> _To do_
Scan the records below for the line containing "if is.contains q.rrInst" and the line containing "let js := if low.isEmpty then js else low". Copy both, plus every line between, exactly.

> _Material for this exercise_
- - - - -
/-- The completion write failed: the entry goes to the error ring, the channel is BROKEN, and step 8 proceeds (R109). -/
def State.completionFailed (s : State) (id : Nat) : State :=
  match s.job id with
  | none => s
  | some j =>
    let place := if j.dispatched then (j.lastEng.toNat / 16, j.lastEng.toNat, j.lastCtx.toNat) else noPlace
    let body := recordBody s.now 1 1 (some j.inst) place (j.status.toNat + 256 * j.detail.toNat) j.slotAddr.toNat
      (j.completion <<< 256)
    let s := s.putJob id { j with rid := none }
    let s := match j.rid with
      | some rid => s.retireEntry rid
      | none => s
    let s := (s.modChan j.chan.toNat fun x => { x with broken := true }).arrive j.inst.toNat
    s.toRing (.inst j.inst) body (some id)

/-- One dirty bit of a job is answered (R68, Table HST.5): the release or the completion goes on. -/
def State.dirtied (s : State) (id : Nat) : State :=
  match s.job id with
  | none => s
  | some j =>
    let s := s.putJob id { j with dirtyDue := j.dirtyDue - 1 }
    if j.st = .posting then (if j.dirtyDue ≤ 1 then s.writeCompletion id else s) else s.stepSet id

/-- One release write of a job is answered (R108). -/
def State.lineReleased (s : State) (id l : Nat) (ok : Bool) : State :=
  match s.job id with
  | none => s
  | some j =>
    let n := (octetsIn j.staged l).length
    (s.putJob id { j with
      released := j.released.filter (· != l)
      octets := if ok && j.status != 9 then j.octets + BitVec.ofNat 32 n else j.octets
      releaseFailed := j.releaseFailed || !ok }).stepSets

/-! ## Virtual users' resets (R388 to R393) -/

/-- A request of the complex's own rings or of the monitor: it belongs to no user. -/
def Purpose.ownRing : Purpose → Bool
  | .record .global _ _ => true
  | .record .telemetry _ _ => true
  | .ringLine .global _ => true
  | .ringLine .telemetry _ => true
  | .suycia => true
  | .suyLine _ => true
  | _ => false

/-- A request that RESET waits for: every one that carries the user, from either pool (R391, R395). -/
def HostReq.onBehalf (r : HostReq) (b : BitVec 8) : Bool := r.inst == b && !r.purpose.ownRing

/-- The tracker holds no entry of user `i` in any class (R391). -/
def State.trackerEmpty (s : State) (i : Nat) : Bool :=
  let b := BitVec.ofNat 8 i
  s.jobs.all (fun x => x.2.inst != b) && [0, 1].all (fun n => (s.port n).tags.all fun u => !(u.2.held && u.2.req.onBehalf b)) &&
    s.hostWait.all (fun r => !r.onBehalf b) && s.units.reqs.all (fun r => r.2.inst != b) &&
    s.mir.own.all (fun r => r.2.body.inst != b)

/-- A user whose tracker has emptied reaches RESET (R391). -/
def State.settleInst (s : State) (i : Nat) : State :=
  let x := s.inst i
  if (x.rstate == .draining || x.rstate == .squashing) && s.trackerEmpty i then
    (s.putInst i { x with rstate := .reset, rstDue := none }).arrive i
  else s

/-- Channel `c` is one of user `i` (R72); a channel in several ranges belongs to the lowest user. -/
def State.ownsChan (s : State) (i c : Nat) : Bool :=
  let x := s.inst i
  decide (x.first ≤ c ∧ c < min 8192 (x.first + x.count))

/-- The user that owns channel `c`. -/
def State.ownerOf (s : State) (c : Nat) : Option Nat :=
  (s.insts.find? fun x => s.ownsChan x.1 c).map (·.1)

/-- The user whose entry a channel has in force. -/
def State.chanInst (s : State) (c : Nat) : Option (BitVec 8) := (s.chan c).entry.map (·.inst)

/-- Context `c` of engine `p` is at a boundary: no branch waits for its slot, no data is on its way, and no micro-routine runs. A
halted one stays where it is. -/
def State.atBoundary (s : State) (p c : Nat) : Bool :=
  let x := s.ctx p c
  x.state == .halted || (x.memWait.isNone && !(s.eng p).slot.any (·.ctx == c) && !(s.eng p).micro.busy.any (·.1 == c))

/-- SQUASH reaches a job that has not sealed: it ends at its context's next boundary (Table PTN.5). Of a halted context the
debugger hears (R456). -/
def State.squashJob (s : State) (id : Nat) : State :=
  match s.job id with
  | none => s
  | some j =>
    let ends := fun (t : State) => t.endJob id 8 (if j.dispatched then 2 else 1)
    match j.place with
    | none => ends s
    | some (p, c) =>
      if !s.atBoundary p c then s.putJob id { j with squashDue := true }
      else if (s.ctx p c).state = .halted then (ends s).arrive 711
      else ends s

/-- Entry to SQUASHING (R389, Table PTN.5). -/
def State.squashInst (s : State) (i : Nat) : State :=
  let s := s.modInst i fun x => { x with rstate := .squashing, rstDue := none }
  let b := BitVec.ofNat 8 i
  let s := s.dropReads (fun p => match p with
      | .descriptor c _ => (s.chan c).fetchEntry.any (·.inst == b)
      | _ => false) true
  let stop := fun (x : Nat × Chan) => if x.2.fetchEntry.any (·.inst == b) then (x.1, { x.2 with fetching := false }) else x
  let s := { s with chans := s.chans.map stop }
  let ids := (s.jobs.filter fun x => x.2.inst == b && (x.2.st == .accepted || x.2.st == .running)).map (·.1)
  (ids.foldl State.squashJob s).settleInst i

/-! ## What follows from an emptied tracker -/

/-- The operation tracker holds nothing of any class (Table PRT.9), and no host request waits for it but a message behind the
fence. -/
def State.trackerIdle (s : State) : Bool :=
  s.jobs.isEmpty && s.units.reqs.isEmpty && s.mir.own.isEmpty &&
    (s.hostWait.all fun r => s.life.entryFenced && r.purpose.fenced) &&
    [0, 1].all fun n => (s.port n).tags.all fun u => !u.2.held

/-- Every secret of the complex is zero (R32, R468). -/
def State.clearSecrets (s : State) : State :=
  { s with
    units := { s.units with
      slots := s.units.slots.map fun x => (x.1, { x.2 with front := {}, back := none, work := none })
      reqs := s.units.reqs.map fun r => (r.1, { r.2 with share0 := 0, share1 := 0, keyLost := r.2.keyLost || r.2.kind != 0 })
      drbgState := 0, drbgKey := 0, drbgV := 0, shades := [], patchKey := 0, rootKey0 := 0, rootKey1 := 0, entropy := [] }
    life := { s.life with key := 0, keyHeld := false } }

/-- The event timers stand (Table LCB.3, step 2). -/
def State.stopTimers (s : State) : State :=
  let stop := fun (x : Nat × EvTimer) => (x.1, { x.2 with timer := x.2.timer.pause s.now })
  { s with evc := { s.evc with timers := s.evc.timers.map stop } }

/-- The event timers run on. -/
def State.runTimers (s : State) : State :=
  let run := fun (x : Nat × EvTimer) => (x.1, if x.2.en then { x.2 with timer := x.2.timer.resume s.now } else x.2)
  { s with evc := { s.evc with timers := s.evc.timers.map run } }

/-- The last RETIRE has been sent: no job is left, none can come, and no write that a fence stops is due. -/
def State.lastRetired (s : State) : Bool :=
  s.jobs.isEmpty && (s.mir.own.all fun x => x.2.retireSeq.isSome) && (s.chans.all fun x => !x.2.fetching) &&
    (s.hostWait.all fun r => !r.purpose.fenced) && !s.fencePending

/-- A shutdown fences the complex and informs the partner after the last RETIRE (Table LCB.3, step 1). -/
def State.fenceShut (s : State) : State :=
  if (s.life.shut == .drain || s.life.shut == .squash) && !s.life.entryFenced && s.lastRetired then
    ({ s with life := { s.life with entryFenced := true } }.settleFence).informPartner
  else s

/-! ## Period table loads (R129) -/

/-- A running job of user `i` reads the back copy. A sealed or released job reads no table any more, and holds no load up (log entry
129: DESIGN CHOICE). -/
def State.backRead (s : State) (i : Nat) : Bool :=
  s.jobs.any fun x => x.2.inst.toNat == i && x.2.st == .running && x.2.snap.ptSel != (s.inst i).period.front

/-- The 18 lines of a period table are read into the back copy. -/
def State.readPeriod (s : State) (i : Nat) : State :=
  let x := s.inst i
  let ks := List.range 18
  let s := s.putInst i { x with period := { x.period with held := false, ready := false, loading := ks, got := [] } }
  ks.foldl (fun t k => t.send
    (readReq (x.period.host + BitVec.ofNat 64 (64 * k)) (BitVec.ofNat 8 i) 2 (.periodLine i k))) s

/-- A held load begins once every job that reads the old back copy has ended. -/
def State.settlePeriod (s : State) (i : Nat) : State :=
  if (s.inst i).period.held && !s.backRead i then s.readPeriod i else s

end Sys2Proof.Machine
end

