-- ==== Sys2Proof/Machine/Settle.lean ====
section
/-!
DEFINITION. What follows at once from any command that ends work: users reach RESET, held period loads begin, ports go DOWN,
and a shutdown goes on (R129, R391, R475).
-/

namespace Sys2Proof.Machine

/-- Step 1 or 2 of the shutdown sequence ends when the tracker is empty: the fence stands, the partner has been informed, the
debugger is detached, and step 3 begins with the clearing of the secrets (Table LCB.3, R451). -/
def State.settleShut (s : State) : State :=
  if (s.life.shut == .drain || s.life.shut == .squash) && s.trackerIdle then
    let s := if s.dbg.attached then s.detach else s
    let s := { s with
      life := { s.life with shut := .clear, shutDue := none, compareFails := 0 }, dbg := { s.dbg with pending := none, groups := [] } }
    let s := s.stopTimers.settleFence
    (if s.life.entryFenced then s else s.informPartner).clearSecrets
  else s

/-- What follows at once from any command that ends work: users reach RESET, held period loads begin, ports go DOWN, the
shutdown goes on, and PAIR_FENCED follows. -/
def State.settle (s : State) : State :=
  let s := s.retirePump
  let s := (s.insts.map (·.1)).foldl (fun t i => (t.settleInst i).settlePeriod i) s
  let s := (s.settlePort 0).settlePort 1
  s.fenceShut.settleShut.settleFence

end Sys2Proof.Machine
end

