/-- The instruction itself, once it has the engine's turn and no boundary trap is due. -/
def State.perform (s : State) (p c : Nat) (h : Shape) (bad : Option Nat) (k : Check) (w : Work) : State :=
  let last := (s.eng p).lastIssued
  let s := s.modEng p fun e => e.takeTurn c
  let x := s.ctx p c
  match s.fetchTrap p c h bad k with
  | some (code, sub) => (s.eccFound p c h k).refuse p c code sub false (if code = 0 ∧ sub = 8 ∧ x.rep.isSome then SAddr.offset x.pc (-1) else x.pc)
  | none =>
    if x.rep = some 0 then
      -- RC was 0: the instruction is skipped, and the end syllable is passed once (R174).
      (s.putCtx p c ({ x with rep := none, shadow := [] }.advance x.pc h.len (SAddr.plus x.pc h.len) false false)).boundaryAfter p c
    else
      match x.stackTrap h with
      | some (code, sub) => s.refuse p c code sub false x.pc
      | none =>
        if x.marked h then s.waitsAfter p c last
        else if h.reads.any (fun k => !x.ledger.sound k) then ((s.unslot p c).registerError p c 2).boundaryAfter p c
        else
          let s := s.eccFound p c h k
          let s := if h.endsLock then s.endLock p c else s
          s.runWork p c h (s.ctx p c) w last

/-- The row of Table CHK.1 that this outcome names, and the attempt that passed, none where the third failed: the work's own row, row 2
for a significand pass of the multiplier, or row 6 for PAR at the sequencer latch, which only micro-coded work meets (R319,
R326). -/
def checkAttempts (k : Check) (h : Shape) (micro : Bool) : Option (Nat × Option Nat) :=
  match k with
  | .second => some (h.row, some 2)
  | .third => some (h.row, some 3)
  | .failed => some (h.row, none)
  | .mulSecond => if h.mul then some (2, some 2) else none
  | .mulThird => if h.mul then some (2, some 3) else none
  | .mulFailed => if h.mul then some (2, none) else none
  | .parSecond => if micro then some (6, some 2) else none
  | .parThird => if micro then some (6, some 3) else none
  | .parFailed => if micro then some (6, none) else none
  | _ => none

/-- Between two states the context took a trap entry, or its engine's keeper restarted: both are micro-coded (Table MCS.1). -/
def State.entered (s t : State) (p c : Nat) : Bool :=
  let x := s.ctx p c
  let y := t.ctx p c
  (!x.tw && y.tw && x.rstack.length ≤ y.rstack.length) || (s.log (s.logicalNum p)).mcAt != (t.log (s.logicalNum p)).mcAt

/-- The checks of Tables CHK.1 and CHK.2 around an instruction or an entry of context `c` (R425 to R428, R326, R327). Micro-coded are the
shapes that say so, and every trap entry and keeper restart that the work comes to. -/
def State.checked (s : State) (p c : Nat) (h : Shape) (k : Check) (go : State → State) : State :=
  if k = .pass then go s else
  let x := s.ctx p c
  let inst := (s.jobAt p c).map (·.inst)
  let micro := h.micro.isSome || s.entered (go s) p c
  match checkAttempts k h micro with
  | some (r, some n) => (go s).retried p c r n x.pc inst
  | some (r, none) => ((s.unslot p c).checkFailed p c r x.pc).boundaryAfter p c
  | none =>
    match k, micro with
    | .regCell, _ => ((s.unslot p c).registerError p c 1).boundaryAfter p c
    | .regLedger, _ => ((s.unslot p c).registerError p c 2).boundaryAfter p c
    | .microUnc a, true => (((s.unslot p c).badMicro (standOf p) a.toNat 1).machineCheck p 5).boundaryAfter p c
    | .microCorrected _, true => go s.microCorrected
    | _, _ => go s

/-- The shape of an entry: micro-coded, with the row of its own checks. -/
def entryShape (r : Routine) : Shape := { micro := some r }

/-- The syllables at the PC that a command shows are no valid encoding: their ILLEGAL sub-code (R190, R199). -/
def Ctx.badCode (x : Ctx) (i : Issue) : Option Nat := i.bad.bind fun q => syllableFault i q.1 q.2 (x.pc.getLsbD 0)

/-- One issue of an instruction. A context whose turn it is not changes nothing. At a boundary an expired job timer and
pending floating-point traps come first. -/
def State.issue (s : State) (i : Issue) (h : Shape) (w : Work) : State :=
  let p := i.isl.val
  let c := i.ctx.val
  let s := { s with out := [] }
  let x := s.ctx p c
  if !s.mayIssue p c || (i.bad.isSome && (x.badCode i).isNone) then s else
  let go := fun (s : State) => s.checked p c h i.check fun t => t.perform p c h (x.badCode i) i.check w
  let fp := fun code r => s.checked p c (entryShape .trapEntry) i.check fun t => (t.takeFp p c code r).boundaryAfter p c
  if (s.eng p).slot.isSome || (s.eng p).micro.busy.isSome then go s else
  match x.boundary c s.now with
  | .timer => (s.jobTimeout p c).boundaryAfter p c
  | .sub r => fp 11 r
  | .fp r => fp 10 r
  | .clear => go s

/-- The outcome of a command: always a next state. -/
abbrev Out := Host.Outcome State Fault Refusal

/-- An engine instruction as a command. -/
def issue (i : Issue) (h : Shape) (w : Work) (s : State) : Out := .next (s.issue i h w)

/-- Work that changes its context alone. -/
def onCtx (f : Ctx → Ctx) : Work := fun s _ _ x => .ok { s := s, x := f x }

end Sys2Proof.Machine
end

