-- ==== Sys2Proof/Machine/Dispatcher.lean ====
section
/-!
DEFINITION. The dispatcher (R98 to R101, R126, R130 to R134) and the loading of program images (R88 to R92).
-/

namespace Sys2Proof.Machine

/-! ## Use and shares -/

/-- Jobs of a user that hold a context (INST_USE0.CTX). -/
def State.contextsOf (s : State) (i : BitVec 8) : Nat := (s.jobs.filter fun x => x.2.inst == i && x.2.place.isSome).length

/-- INST_SHR_CTX.MAX in force. -/
def State.maxCtx (s : State) (i : BitVec 8) : Nat := min 1792 (((s.inst i.toNat).share 0).cur.extractLsb' 16 11).toNat

/-- INST_SHR_CTX.MIN in force: a minimum above the maximum acts as the maximum (R383). -/
def State.minCtx (s : State) (i : BitVec 8) : Nat :=
  min (s.maxCtx i) (((s.inst i.toNat).share 0).cur.extractLsb' 0 11).toNat

/-- INST_SHR_WGT.WEIGHT in force; 0 acts as 1. -/
def State.weight (s : State) (i : BitVec 8) : Nat := max 1 (((s.inst i.toNat).share 4).cur.extractLsb' 0 8).toNat

/-- INSTANCE granules applied to a user in this epoch (R101, R385, INST_USE0.GRAN), those still drained for it among them. -/
def State.gransApplied (s : State) (i : BitVec 8) : Nat := ((List.range 1024).filter fun g => (s.gran g).applied == .inst i).length

/-- Granules that the user can take for a staged set: a DRAINING one counts for no one (R139). -/
def State.gransOf (s : State) (i : BitVec 8) : Nat :=
  ((List.range 1024).filter fun g => (s.gran g).applied == .inst i && (s.gran g).draining.isNone).length

/-- Granules that the user's staged sets reserve (R101). -/
def State.reservedOf (s : State) (i : BitVec 8) : Nat :=
  (s.jobs.filter fun x => x.2.inst == i && (x.2.st == .running || x.2.st == .sealed || x.2.st == .released)).foldl
    (fun n x => n + x.2.snap.granules) 0

/-! ## Eligibility (R131) -/

/-- A position lies before the channel's head H: less than half the positions behind it, modulo 2^32 (log entry 98: DESIGN CHOICE). -/
def Chan.beforeHead (x : Chan) (p : BitVec 32) : Bool := 2 ^ 31 ≤ (p - x.head).toNat

/-- R98: the position before is not before H, and its completion is still due: it has a tracker entry, its commit record is held here, or
its descriptor is still to be fetched. -/
def State.heldByOrder (s : State) (j : Job) : Bool :=
  let p := j.pos - 1
  let x := s.chan j.chan.toNat
  j.ordered && !x.beforeHead p && ((s.jobs.any fun x => x.2.chan == j.chan && x.2.pos == p) || x.refetch.contains p ||
    s.mir.held.any fun r => r.2.inst == j.inst && r.2.chan == j.chan && r.2.pos == p)

/-- R99: an earlier-accepted job of the user with the same key is still here. -/
def State.heldByKey (s : State) (j : Job) : Bool :=
  j.serial != 0 && s.jobs.any fun x => x.2.inst == j.inst && x.2.serial == j.serial && x.2.order < j.order

/-- A job may be dispatched. One whose reservation can never be made is eligible too: the dispatcher ends it (R101). -/
def State.eligible (s : State) (j : Job) : Bool :=
  j.queued && j.st == .accepted && !s.heldByOrder j && !s.heldByKey j && s.contextsOf j.inst < s.maxCtx j.inst &&
    (j.reserve == 0 || s.gransApplied j.inst < j.reserve || s.reservedOf j.inst + j.reserve ≤ s.gransOf j.inst)

/-- Eligible jobs in the queue of a stand. -/
def State.eligibleAt (s : State) (d : Nat) : List (Nat × Job) := s.jobs.filter fun x => x.2.stand == d && s.eligible x.2

/-- The order of a queue: jobs returned under R134 first, in acceptance order among themselves (log entry 100), then acceptance order. -/
def Job.before (a b : Job) : Bool :=
  if a.returned = b.returned then a.order < b.order else a.returned

/-- The first job of a list in queue order. -/
def firstOf : List (Nat × Job) → Option (Nat × Job)
  | [] => none
  | x :: t => match firstOf t with
    | none => some x
    | some y => if y.2.before x.2 then some y else some x

/-- The earliest-accepted job of a list. -/
def earliest : List (Nat × Job) → Option (Nat × Job)
  | [] => none
  | x :: t => match earliest t with
    | none => some x
    | some y => if y.2.order < x.2.order then some y else some x

/-! ## The stand's choice (R131) -/

/-- The user that weighted round-robin serves next among those of a list: the one served last while its turn lasts, else
the next in number (R131, step 3; log entry 32). -/
def State.rrPick (s : State) (q : StandQ) (is : List Nat) : Option Nat :=
  if is.contains q.rrInst && q.rrUsed < s.weight (BitVec.ofNat 8 q.rrInst) then some q.rrInst
  else ((List.range 256).map fun k => (q.rrInst + 1 + k) % 256).find? fun i => is.contains i

/-- The stand's pick among its eligible jobs: jobs of users below their minimum, then the higher priority, then weighted
round-robin among users, then the queue order. -/
def State.pickJob (s : State) (d : Nat) : Option (Nat × Job) :=
  let js := s.eligibleAt d
  let low := js.filter fun x => s.contextsOf x.2.inst < s.minCtx x.2.inst
  let js := if low.isEmpty then js else low
  let top := js.foldl (fun m x => max m (s.inst x.2.inst.toNat).prio.cur.toNat) 0
  let js := js.filter fun x => (s.inst x.2.inst.toNat).prio.cur.toNat == top
  (s.rrPick (s.stand d) (js.map fun x => x.2.inst.toNat)).bind fun i => firstOf (js.filter fun x => x.2.inst.toNat == i)

/-- The turn of weighted round-robin after a dispatch for user `i`. -/
def StandQ.served (q : StandQ) (i : Nat) : StandQ :=
  if q.rrInst = i then { q with rrUsed := q.rrUsed + 1 } else { q with rrInst := i, rrUsed := 1 }

/-- The earliest-accepted eligible job of a HOT stand, HOT stands taken round-robin (R133). -/
def State.steal (s : State) (d : Nat) : Option (Nat × Nat × Job) :=
  let order := (List.range 16).map fun k => ((s.stand d).stealRr + 1 + k) % 16
  order.findSome? fun h =>
    if h = d ∨ !(s.stand h).hot then none else (earliest (s.eligibleAt h)).map fun x => (h, x)

/-! ## The engine's choice (R132) -/

/-- The key of a job's program image. -/
def Job.progKey (j : Job) : ProgKey := ⟨j.inst.toNat, j.entry.ptab.toNat, j.num 0 2⟩

/-- Free job contexts of a physical engine that runs. -/
def State.freeCtxs (s : State) (p : Nat) : List Nat :=
  if (s.eng p).running && !(s.eng p).halted then ((List.range 8).drop 1).filter fun c => (s.ctx p c).state == .free else []

/-- An engine's overlays hold the image of a job. -/
def Engine.holdsImage (e : Engine) (k : ProgKey) : Bool := e.overlays.any fun o => o.key == k && !o.stale

/-- Which of two engines R132 takes: the image first, then fewer busy contexts, then the lower number. -/
def State.betterEngine (s : State) (k : ProgKey) (a b : Nat) : Bool :=
  let h := fun l => bit (!(s.eng (s.physOf l)).holdsImage k)
  let f := fun l => 7 - (s.freeCtxs (s.physOf l)).length
  h a < h b || (h a == h b && (f a < f b || (f a == f b && a < b)))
- - - - -
> _Response area_
  if is.contains q.rrInst && q.rrUsed < s.weight (BitVec.ofNat 8 q.rrInst) then some q.rrInst
  else ((List.range 256).map fun k => (q.rrInst + 1 + k) % 256).find? fun i => is.contains i

/-- The stand's pick among its eligible jobs: jobs of users below their minimum, then the higher priority, then weighted
round-robin among users, then the queue order. -/
def State.pickJob (s : State) (d : Nat) : Option (Nat × Job) :=
  let js := s.eligibleAt d
  let low := js.filter fun x => s.contextsOf x.2.inst < s.minCtx x.2.inst
  let js := if low.isEmpty then js else low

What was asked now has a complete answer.